Participants spoke with Campus Reform about their visions for higher education. One side of the debate imagines campuses without DEI, while the other imagines it rebranded.
“In this conversation about merit, fairness, and equality versus DEI, we are falling for the idea that it’s one or the other,” Pamela Denise Long, CEO of the behavioral health group Youthcentrix®, told Campus Reform.
“I think what learned people ought to do is focus on how to marry the two concepts.”
Long, who will argue in favor of DEI, says that practices including affirmative action serve to right historical wrongs on college campuses.
[RELATED: Majority of Americans oppose race-based admissions, according to poll]
Her problem with MFE, a framework that evaluates students on academic ability without considering identity, is that it divorces these wrongs from present-day outcomes.
For Long, a good approach to DEI at colleges and universities is one that encourages honest conversations about civil and human rights.
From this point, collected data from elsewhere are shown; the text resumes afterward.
/-- Fault acknowledgement and the thermal events take their effect (R361, R366, R368, R370, R371, R372, R373, R411):
for every state where the command applies, the next state in full; the queue is unchanged. -/
def Obligations.FaultAndThermalCommandsHaveTheirEffect : Prop :=
  (∀ (b : Fin 96) (path : Fin 17) (d : Device) (w : List Instr),
      d.accepts path (O.faultAck b) b ((O.faultAck b).ty.encode 1) →
      exec (.faultAck b path) ⟨d, w⟩ = .next ⟨Device.linesFollow (Device.settle ((d.ackBlock b).written path (O.faultAck b) 1)), w⟩) ∧
  (∀ (d : Device) (w : List Instr),
      exec (.faultNPulseEnd) ⟨d, w⟩ = .next ⟨Device.linesFollow ({ d with faultPulse := false }.updateFaultN), w⟩) ∧
  (∀ (sample : Option Int) (d : Device) (w : List Instr),
      d.sys.coreRunning = true →
      d.runs engGD = true →
      exec (.thermalSample sample) ⟨d, w⟩ = .next ⟨Device.linesFollow (Device.settle (
          let v : Option Rat := match sample with
            | some x => if x < -60000 ∨ 160000 < x then none else some ((x : Rat) / 1000)
            | none => none
          match v with
          | none =>
            let d := { d with therm := { d.therm with badRun := d.therm.badRun + 1, goodRun := 0 } }
            if d.therm.badRun = 16 ∧ d.flag O.sensorFault = false then
              (({ d with therm := { d.therm with samples := [] } }.setFlag O.sensorFault true).setBand 3).raiseB 84 0 0x0905 []
            else d
          | some t =>
            let d := { d with therm := { d.therm with
              samples := (t :: d.therm.samples).take 2000, badRun := 0, goodRun := d.therm.goodRun + 1 } }
            if d.flag O.sensorFault then
              if 1000 ≤ d.therm.goodRun then
                ({ d with therm := { d.therm with chosen := false } }.setFlag O.sensorFault false).takeTj
              else d
            else d.when (decide (16 ≤ d.therm.samples.length)) Device.takeTj)), w⟩) ∧
  (∀ (d : Device) (w : List Instr),
      d.sys.coreRunning = true →
      d.runs engGD = true →
      d.flag O.sensorFault = false →
      d.therm.samples.length = 2000 →
      exec (.riseRateEvaluation) ⟨d, w⟩ = .next ⟨Device.linesFollow (Device.settle (
          let r := mean (d.therm.samples.take 1000) - mean (d.therm.samples.drop 1000)
          let w : Rat := d.get O.riseWarn
          let d := d.set O.riseRate (satS 16 (quant (r * 10)))
          let d := if w < r ∧ d.therm.armed = true then
              ({ d with therm := { d.therm with armed := false } }.bump O.riseWarnings).raiseD 84 0 0x0904 []
            else if r < w / 2 then { d with therm := { d.therm with armed := true } }
            else d
          let hot := decide ((d.get O.riseShutdown : Rat) < r)
          let said := d.therm.rising
          let d := { d with therm := { d.therm with rising := hot } }
          d.when (hot && !said) fun d => d.raiseA 84 0 0x0902 [])), w⟩) ∧
  (∀ (d : Device) (w : List Instr),
      d.sys.vdd = true →
      exec (.thermalShutdown) ⟨d, w⟩ = .next ⟨Device.linesFollow (Device.settle (d.raiseA 84 1 0x0902 [])), w⟩) ∧
  (∀ (d : Device) (w : List Instr),
      d.sys.coreRunning = true →
      d.flag O.controllerClassA = true →
      d.get O.classABlock = 84 →
      d.get O.classACode = 0x0902 →
      exec (.thermalCoreStop) ⟨d, w⟩ = .next ⟨Device.linesFollow ({ d with sys := { d.sys with coreRunning := false, standby := 2 } }), w⟩)

/-- Opening and closing of sessions takes its effect (R380, R381, R387, R388, R389, R390, R400, R403): for every state
where the command applies, the next state in full; the queue is unchanged. -/
def Obligations.SessionCommandsHaveTheirEffect : Prop :=
  (∀ (p : Fin 2) (mac : BitVec 48) (slot mode : Byte) (nonce : List Byte) (tag : OpenTag) (key : List Byte) (d : Device) (w : List Instr),
      d.portHears p = true →
      (d.portHeard p).slotKey slot.toNat = some key →
      tag.verified = true →
      (d.heard p).openCopy slot.toNat (fit 16 nonce) = false →
      exec (.iopOpen p mac slot mode nonce tag) ⟨d, w⟩ = .next ⟨Device.linesFollow (Device.settle ((d.heard p).openSession p mac.toNat slot.toNat mode key (fit 16 nonce))), w⟩) ∧
  (∀ (p : Fin 2) (mac : BitVec 48) (slot mode : Byte) (nonce : List Byte) (tag : OpenTag) (key : List Byte) (d : Device) (w : List Instr),
      d.portHears p = true →
      (d.portHeard p).slotKey slot.toNat = some key →
      tag.verified = false →
      exec (.iopOpen p mac slot mode nonce tag) ⟨d, w⟩ = .next ⟨Device.linesFollow (Device.settle (((d.portHeard p).tagError p tag.second).bump O.openFailures)), w⟩) ∧
  (∀ (p : Fin 2) (mac : BitVec 48) (slot mode : Byte) (nonce : List Byte) (tag : OpenTag) (d : Device) (w : List Instr),
      d.portHears p = true →
      (d.portHeard p).slotKey slot.toNat = none →
      exec (.iopOpen p mac slot mode nonce tag) ⟨d, w⟩ = .next ⟨Device.linesFollow (Device.settle ((d.portHeard p).bump O.openFailures)), w⟩) ∧
  (∀ (h : Fin 16) (p : Fin 2) (mac : BitVec 48) (id : BitVec 32) (result mode : Byte) (nonceC nonceH : List Byte) (d : Device) (w : List Instr),
      d.bound h p mac.toNat →
      (d.heard p).get (O.sessionState h) = 1 →
      ((d.heard p).session h).opener = true →
      fit 16 nonceH = ((d.heard p).session h).nonce →
      result = 0 →
      exec (.iopOpenAck h p mac id result mode nonceC nonceH) ⟨d, w⟩ = .next ⟨Device.linesFollow (Device.settle (
          let d := d.heard p
          let x := d.session h
          let slot := d.getN (O.sessionKeySlot h)
          let key := sessionKey ((d.slotKey slot).getD []) x.nonce (fit 16 nonceC) id.toNat
          let d := d.modSession h fun x => { x with key := key, port := p }
          let dual : Nat := if mode.getLsbD 1 then 2 else 0
          let d := (d.set (O.sessionId h) id.toNat).set (O.sessionMode h) (b2i (mode.getLsbD 0) + dual + 4)
          (d.sendNew h 3 []).sessionOpens h)), w⟩) ∧
  (∀ (h : Fin 16) (p : Fin 2) (mac : BitVec 48) (d : Device) (w : List Instr),
      (d.session h).opener = false →
      d.bound h p mac.toNat →
      (d.heard p).seenSeq h 1 = .fresh →
      ((d.heard p).takeSeq h 1).get (O.sessionState h) = 1 →
      exec (.iopConfirm h p mac) ⟨d, w⟩ = .next ⟨Device.linesFollow (Device.settle ((((d.heard p).takeSeq h 1).sessionOpens h).exhausted h)), w⟩) ∧
  (∀ (h : Fin 16) (p : Fin 2) (mac : BitVec 48) (d : Device) (w : List Instr),
      (d.session h).opener = false →
      d.bound h p mac.toNat →
      (d.heard p).seenSeq h 1 = .duplicate →
      exec (.iopConfirm h p mac) ⟨d, w⟩ = .next ⟨Device.linesFollow (Device.settle (((d.heard p).bump (O.sessionDuplicates h)).bump (O.portDuplicates p))), w⟩) ∧
  (∀ (h : Fin 16) (p : Fin 2) (mac : BitVec 48) (seq : BitVec 32) (reason : Byte) (d : Device) (w : List Instr),
      d.get (O.sessionState h) = 2 →
      d.bound h p mac.toNat →
      (d.heard p).seenSeq h seq.toNat = .fresh →
      exec (.iopClose h p mac seq reason) ⟨d, w⟩ = .next ⟨Device.linesFollow (Device.settle ((((d.heard p).takeSeq h seq.toNat).freeSession h).exhausted h)), w⟩) ∧
  (∀ (h : Fin 16) (d : Device) (w : List Instr),
      d.get (O.sessionState h) = 1 →
      exec (.sessionConfirmTimeout h) ⟨d, w⟩ = .next ⟨Device.linesFollow (Device.settle (d.freeSession h)), w⟩) ∧
  (∀ (h : Fin 16) (d : Device) (w : List Instr),
      d.get (O.sessionState h) = 2 →
      ((d.session h).requests.any fun r => r.ops.any fun o => o.op.isWait && o.started && o.result.isNone) = false →
      exec (.sessionIdleClose h) ⟨d, w⟩ = .next ⟨Device.linesFollow (Device.settle (d.closeSession h 2)), w⟩) ∧
  (∀ (i : Fin 16) (ports : List Nat) (key : List Byte) (c : Device) (e : Nat) (d : Device) (w : List Instr),
      (([0, 1] : List Nat).filter fun p => d.portHears p && d.connected p && d.applied p) = ports →
      ports ≠ [] →
      d.peerSet i = true →
      d.get O.shelfId < d.get (O.peerShelfId i) →
      d.get (O.peerSession i) = 0xFF →
      d.slotKey (d.getN (O.peerKeySlot i)) = some key →
      (d.forAll (List.range 16) fun s d => d.when ((d.session s).opener && (d.session s).peer == some i.val && d.get (O.sessionState s) == 1) fun d => d.freeSession s) = c →
      c.freeEntry = some e →
      exec (.peerSessionOpen i) ⟨d, w⟩ = .next ⟨Device.linesFollow (Device.settle (
          let slot := d.getN (O.peerKeySlot i)
          let nh := fit 16 (Config.randomBytes c.free 16)
          let x := { Session.reset with peer := some i.val, opener := true, port := ports.getD 0 0, nonce := nh
                                        macs := [(0, c.peerMac i 0), (1, c.peerMac i 1)] }
          let d := c.used.enterSession e 0 slot 6 x
          d.forAll ports fun p d => d.sendFrame p (d.peerMac i p) key 1 0 0 0 (leBytes 1 slot ++ [2, 0, 0] ++ nh))), w⟩)

/-- Requests, their operations and notifications take their effect (R389, R390, R391, R392, R393, R394, R395, R396,
R397, R399): for every state where the command applies, the next state in full; the queue is unchanged. -/
def Obligations.RequestCommandsHaveTheirEffect : Prop :=
  (∀ (h : Fin 16) (p : Fin 2) (mac : BitVec 48) (seq : BitVec 32) (fence retry soon : Bool) (body : List Byte) (d : Device) (w : List Instr),
      d.get (O.sessionState h) = 2 →
      d.bound h p mac.toNat →
      (d.heard p).seenSeq h seq.toNat = .fresh →
      exec (.iopRequest h p mac seq fence retry soon body) ⟨d, w⟩ = .next ⟨Device.linesFollow (Device.settle ((((d.heard p).takeSeq h seq.toNat).acceptRequest h seq.toNat fence body).exhausted h)), w⟩) ∧
  (∀ (h : Fin 16) (p : Fin 2) (mac : BitVec 48) (seq : BitVec 32) (fence retry soon : Bool) (body : List Byte) (d : Device) (w : List Instr),
      d.get (O.sessionState h) = 2 →
      d.bound h p mac.toNat →
      (d.heard p).seenSeq h seq.toNat = .duplicate →
      retry = true →
      exec (.iopRequest h p mac seq fence retry soon body) ⟨d, w⟩ = .next ⟨Device.linesFollow (Device.settle (((d.heard p).bump (O.sessionDuplicates h)).retryRequest h seq.toNat soon)), w⟩) ∧
  (∀ (h : Fin 16) (seq : BitVec 32) (i : Fin 16) (ix : BitVec 16) (sb : Byte) (d : Device) (w : List Instr),
      d.mayStart h seq.toNat i (.read ix sb) →
      exec (.opRead h seq i) ⟨d, w⟩ = .next ⟨Device.linesFollow (Device.settle ((d.readObject h ix.toNat sb.toNat).2.2.opDone h seq.toNat i (d.readObject h ix.toNat sb.toNat).1 (d.readObject h ix.toNat sb.toNat).2.1)), w⟩) ∧
  (∀ (h : Fin 16) (seq : BitVec 32) (i : Fin 16) (stored : Bool) (ix : BitVec 16) (sb : Byte) (v : List Byte) (d : Device) (w : List Instr),
      d.mayStart h seq.toNat i (.write ix sb v) →
      exec (.opWrite h seq i stored) ⟨d, w⟩ = .next ⟨Device.linesFollow (Device.settle ((d.modOp h seq.toNat i fun o => { o with started := true }).writeObject h ix.toNat sb.toNat v stored)), w⟩) ∧
  (∀ (h : Fin 16) (seq : BitVec 32) (i : Fin 16) (d : Device) (w : List Instr),
      d.mayStart h seq.toNat i .nop →
      exec (.opNop h seq i) ⟨d, w⟩ = .next ⟨Device.linesFollow (Device.settle (d.opDone h seq.toNat i 0 [])), w⟩) ∧
  (∀ (h : Fin 16) (seq : BitVec 32) (i : Fin 16) (ix : BitVec 16) (sb : Byte) (c m t : BitVec 32) (d : Device) (w : List Instr),
      d.mayStart h seq.toNat i (.wait ix sb c m t) →
      d.waitBad ix.toNat sb.toNat t = 0 →
      exec (.opWait h seq i) ⟨d, w⟩ = .next ⟨Device.linesFollow (Device.settle ((d.modOp h seq.toNat i fun o => { o with started := true }).waitEnds h seq.toNat i)), w⟩) ∧
  (∀ (h : Fin 16) (seq : BitVec 32) (i : Fin 16) (ix : BitVec 16) (sb : Byte) (c m t : BitVec 32) (d : Device) (w : List Instr),
      d.mayStart h seq.toNat i (.wait ix sb c m t) →
      d.waitBad ix.toNat sb.toNat t ≠ 0 →
      exec (.opWait h seq i) ⟨d, w⟩ = .next ⟨Device.linesFollow (Device.settle (d.opDone h seq.toNat i (d.waitBad ix.toNat sb.toNat t) [])), w⟩) ∧
  (∀ (h : Fin 16) (seq : BitVec 32) (i : Fin 16) (r : Req) (ix : BitVec 16) (sb : Byte) (c m t : BitVec 32) (d : Device) (w : List Instr),
      d.pathOpen h = true →
      d.opAt h seq.toNat i = some (r, ⟨.wait ix sb c m t, true, none⟩) →
      (d.readObject h ix.toNat sb.toNat).1 = 0 →
      waitMet (d.readObject h ix.toNat sb.toNat).2.1 c m = true →
      exec (.waitComplete h seq i) ⟨d, w⟩ = .next ⟨Device.linesFollow (Device.settle ((d.readObject h ix.toNat sb.toNat).2.2.opDone h seq.toNat i 0 (d.readObject h ix.toNat sb.toNat).2.1)), w⟩) ∧
  (∀ (h : Fin 16) (seq : BitVec 32) (i : Fin 16) (r : Req) (ix : BitVec 16) (sb : Byte) (c m t : BitVec 32) (d : Device) (w : List Instr),
      d.pathOpen h = true →
      d.opAt h seq.toNat i = some (r, ⟨.wait ix sb c m t, true, none⟩) →
      (match ownerBlock ix.toNat with | some b => d.retryingNow b | none => false) = false →
      exec (.waitTimeout h seq i) ⟨d, w⟩ = .next ⟨Device.linesFollow (Device.settle ((d.readObject h ix.toNat sb.toNat).2.2.opDone h seq.toNat i 0x0815 (d.readObject h ix.toNat sb.toNat).2.1)), w⟩) ∧
  (∀ (h : Fin 16) (p : Fin 2) (mac : BitVec 48) (seq acked : BitVec 32) (d : Device) (w : List Instr),
      d.get (O.sessionState h) = 2 →
      d.bound h p mac.toNat →
      (d.heard p).seenSeq h seq.toNat = .fresh →
      exec (.iopNotifyAck h p mac seq acked) ⟨d, w⟩ = .next ⟨Device.linesFollow (Device.settle (((((d.heard p).takeSeq h seq.toNat).modSession h fun x => { x with unacked := x.unacked.filter fun n => n.seq != acked.toNat }).pumpNotify h).exhausted h)), w⟩) ∧
  (∀ (h : Fin 16) (seq : BitVec 32) (d : Device) (w : List Instr),
      d.get (O.sessionState h) = 2 →
      exec (.notifyRetry h seq) ⟨d, w⟩ = .next ⟨Device.linesFollow (Device.settle (
          match (d.session h).unacked.find? fun n => n.seq == seq.toNat with
          | some n =>
            if (n.tries : Int) < d.get O.notifyRetries then
              (d.modSession h fun x =>
                { x with unacked := x.unacked.map fun n => if n.seq = seq.toNat then { n with tries := n.tries + 1 } else n }).sendIop
                  h 0x20 2 n.seq n.body
            else
              ((d.modSession h fun x => { x with unacked := x.unacked.filter fun n => n.seq != seq.toNat }).bump
                (O.notifyDropped h)).pumpNotify h
          | none => d)), w⟩)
“We have some things that happened in our country that were absolutely horrendous,” Long said, referencing “250 years of slavery.”
But Long acknowledges that U.S. history includes “some really beautiful things.”
“So we can’t take the good and throw away the bad or only focus on the bad,” she told Campus Reform, imagining an approach that does less of the scolding that has come to characterize DEI training. “We have to be able to focus on solutions.”
Pat Kambhampati, however, says that merit is about success in the present, not historical barriers that have prevented people from success.
“Life is tough everywhere,” Kambhampati told Campus Reform. “If you shine brightly, you get to do certain things. You get to play first violin at the philharmonic. [You] get to be a Nobel-winning professor at Stanford.”
Kambhampati is a chemistry professor at McGill University in Canada and will represent the side of the debate that wants to dismantle DEI bureaucracies.
In 2021, Kambhampati received international media attention for his answer to a diversity question on a grant application. He pledged not, as he told Campus Reform, “to the God of [DEI]” but to hiring “the most qualified people based upon their skills and mutual interests.”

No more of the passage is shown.